This is really interesting and I was wondering how you implemented that using Wasmi. Seems like the code for that is here:

https://github.com/Askannz/munal-os/blob/2d3d361f67888cb2fe8...

It might interest you that newer versions of Wasmi (v0.45+) extended the resumable function call feature to make it possible to yield upon running out of fuel: https://docs.rs/wasmi/latest/wasmi/struct.TypedFunc.html#met...

Seeing that you are already using Wasmi's fuel metering this might be a more efficient or failure proof approach to execute Wasm apps in steps.

An example for how to do this can be found in Wasmi's own Wast runner: https://github.com/wasmi-labs/wasmi/blob/019806547aae542d148...

Gazoche · 1h ago
Thanks again for making Wasmi :)

> It might interest you that newer versions of Wasmi (v0.45+) extended the resumable function call feature to make it possible to yield upon running out of fuel:

That is really interesting! I remember looking for something like that in the Wasmi docs at some point but it must have been before that feature was implemented. I would probably have chosen a different design for the WASM apps if I had it.

herobird · 5m ago
I am really sorry I have waited so long to extend Wasmi's resumable calls with this very useful feature. :S Feel free to message me if you ever plan to adjust your design to make use of it.
9d · 2h ago
Not OP, but I'm confused how this would be helpful. You're saying for example, he can use this function to create a coroutine out of a function, begin it, and if the function fails by e.g. running out of memory, you can give the module more memory and then resume the coroutine? If so, how is that different than what naturally happens? Does wasm not have try/catch? Also, wouldn't the module then need to back up manually and retry the malloc after it failed? I'm so lost.
herobird · 2h ago
Great question!

Wasmi's fuel metering can be thought of as is there was an adjustable counter and for each instruction that Wasmi executes this counter is decreased by some amount. If it reached 0 the resumable call will yield back to the host (in this case the OS) where it can be decided how to, or if, the call shall be resumed.

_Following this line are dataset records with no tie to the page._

-- ==== Sys2Proof/Laws/Decode.lean ====
section
/-! SUPPORT. Laws/Decode.lean: a field in its place, the fields of a packed word, and a word from its fields (R71). -/

namespace Sys2Proof

/-- Bit `i` of a placed field. -/
theorem getLsbD_placeField {n : Nat} (lo : Nat) (v : BitVec n) (i : Nat) :
    (placeField lo v).getLsbD i = (decide (i < 32) && decide (lo ≤ i) && v.getLsbD (i - lo)) := by
  by_cases h1 : i < 32 <;> by_cases h2 : lo ≤ i
  · have h4 : ¬ i < lo := by omega
    simp [placeField, h1, h2, h4]
  · have h4 : i < lo := by omega
    simp [placeField, h2, h4]
  · simp [placeField, h1]
  · simp [placeField, h1]

/-- Bit `i` of a packed word: OPCODE, A, F, then zeros (R71). -/
theorem getLsbD_packWord (f : Bool) (a op : Byte) (i : Nat) :
    (packWord f a op).getLsbD i =
      if i < 8 then op.getLsbD i else if i < 16 then a.getLsbD (i - 8) else decide (i = 16) && f := by
  simp only [packWord, BitVec.getLsbD_or, getLsbD_placeField, BitVec.getLsbD_ofBool]
  by_cases h1 : i < 8
  · have h2 : i < 32 := by omega
    have h3 : ¬ 8 ≤ i := by omega
    have h4 : ¬ 16 ≤ i := by omega
    simp [h1, h2, h3, h4]
  · by_cases h2 : i < 16
    · have h3 : i < 32 := by omega
      have h4 : 8 ≤ i := by omega
      have h5 : ¬ 16 ≤ i := by omega
      simp [h1, h2, h3, h4, h5]
    · have h3 : BitVec.getLsbD op i = false := BitVec.getLsbD_of_ge op i (by omega)
      have h4 : BitVec.getLsbD a (i - 8) = false := BitVec.getLsbD_of_ge a (i - 8) (by omega)
      by_cases h5 : i = 16
      · simp [h5]
      · have h6 : ¬ i - 16 = 0 := by omega
        simp [h1, h2, h3, h4, h5, h6]

@[simp] theorem opcodeField_packWord (f : Bool) (a op : Byte) : opcodeField (packWord f a op) = op := by
  apply BitVec.eq_of_getLsbD_eq
  intro i hi
  simp [opcodeField, getLsbD_packWord, hi]

@[simp] theorem operandField_packWord (f : Bool) (a op : Byte) : operandField (packWord f a op) = a := by
  apply BitVec.eq_of_getLsbD_eq
  intro i hi
  have h1 : ¬ 8 + i < 8 := by omega
  have h2 : 8 + i < 16 := by omega
  simp [operandField, getLsbD_packWord, hi, h1, h2]

@[simp] theorem flagField_packWord (f : Bool) (a op : Byte) : flagField (packWord f a op) = f := by
  rw [flagField, getLsbD_packWord]
  simp

@[simp] theorem reservedField_packWord (f : Bool) (a op : Byte) : reservedField (packWord f a op) = 0#15 := by
  apply BitVec.eq_of_getLsbD_eq
  intro i hi
  have h1 : ¬ 17 + i < 8 := by omega
  have h2 : ¬ 17 + i < 16 := by omega
  have h3 : ¬ 17 + i = 16 := by omega
  simp [reservedField, getLsbD_packWord, hi, h1, h2, h3]

/-- A word whose RSV is zero is the word of its other three fields (R71). -/
theorem packWord_fields {cmd : Word} (h : reservedField cmd = 0#15) :
    packWord (flagField cmd) (operandField cmd) (opcodeField cmd) = cmd := by
  apply BitVec.eq_of_getLsbD_eq
  intro i hi
  rw [getLsbD_packWord]
  by_cases h1 : i < 8
  · simp [opcodeField, h1]
  · by_cases h2 : i < 16
    · have h3 : i - 8 < 8 := by omega
      have h4 : 8 + (i - 8) = i := by omega
      simp [operandField, h1, h2, h3, h4]
    · by_cases h5 : i = 16
      · simp [flagField, h5]
      · have h6 : i - 17 < 15 := by omega
        have h7 : 17 + (i - 17) = i := by omega
        have h8 : cmd.getLsbD i = false := by
          have h9 := congrArg (fun x => x.getLsbD (i - 17)) h
          simpa [reservedField, h6, h7] using h9
        simp [h1, h2, h5, h8]

/-- Two words are equal when their four fields are (R71). -/
theorem word_eq_iff_fields {x y : Word} :
    x = y ↔ opcodeField x = opcodeField y ∧ operandField x = operandField y ∧ flagField x = flagField y ∧
      reservedField x = reservedField y := by
  constructor
  · rintro rfl
    exact ⟨rfl, rfl, rfl, rfl⟩
  · rintro ⟨h1, h2, h3, h4⟩
    apply BitVec.eq_of_getLsbD_eq
    intro i hi
    by_cases c1 : i < 8
    · have h := congrArg (fun v => v.getLsbD i) h1
      simpa [opcodeField, c1] using h
    · by_cases c2 : i < 16
      · have h := congrArg (fun v => v.getLsbD (i - 8)) h2
        have e : 8 + (i - 8) = i := by omega
        have e2 : i - 8 < 8 := by omega
        simpa [operandField, e, e2] using h
      · by_cases c3 : i = 16
        · subst c3
          exact h3
        · have h := congrArg (fun v => v.getLsbD (i - 17)) h4
          have e : 17 + (i - 17) = i := by omega
          have e2 : i - 17 < 15 := by omega
          simpa [reservedField, e, e2] using h

@[simp] theorem opcodeField_and (x y : Word) : opcodeField (x &&& y) = opcodeField x &&& opcodeField y := by
  apply BitVec.eq_of_getLsbD_eq; intro i hi; simp [opcodeField, hi]

@[simp] theorem operandField_and (x y : Word) : operandField (x &&& y) = operandField x &&& operandField y := by
  apply BitVec.eq_of_getLsbD_eq; intro i hi; simp [operandField, hi]

@[simp] theorem flagField_and (x y : Word) : flagField (x &&& y) = (flagField x && flagField y) := by
  simp [flagField]

@[simp] theorem reservedField_and (x y : Word) : reservedField (x &&& y) = reservedField x &&& reservedField y := by
  apply BitVec.eq_of_getLsbD_eq; intro i hi; simp [reservedField, hi]

end Sys2Proof
end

For efficiency reasons fuel metering in Wasmi is not implemented as described above but I wanted to provide a simple description.

With this, one is no longer reliant on clocks or on other measures to provide each call its own time frame by providing an amount of fuel for each Wasm app that can be renewed (or not) when it runs out of fuel. So this is useful for building a Wasm scheduler.

pimeys · 45m ago
We used fuel metering with wasmtime, but that made everything quite slow, certain things veeery slow.

How is the performance when using fuel with wasmi?

We are considering to use epoch counter, but for now we just turned fuel off.

herobird · 14m ago
I don't know how fuel metering in Wasmtime works and what its overhead is but keep in mind that Wasmi is an interpreter based Wasm runtime whereas Wasmtime generates machine code (JIT).

In past experiments I remember that fuel metering adds roughly 5-10% overhead to Wasmi executions. The trick is to not bump or decrease a counter for every single executed instruction but instead to group instructions together in so-called basic blocks and bump a counter for the whole group of instructions.

This is also the approach that is implemented by certain Wasm tools to add fuel metering to an existing Wasm binary.

9d · 39m ago
I had no idea what fuel is until this discussion.

What's the rationale? Just preventing infinite loops from hanging the host?

If the inefficiency is the counter, what if you just calculated an instruction offset - start < threshold every once in a while?

This probably makes no sense, ignore it, I'm way in over my head.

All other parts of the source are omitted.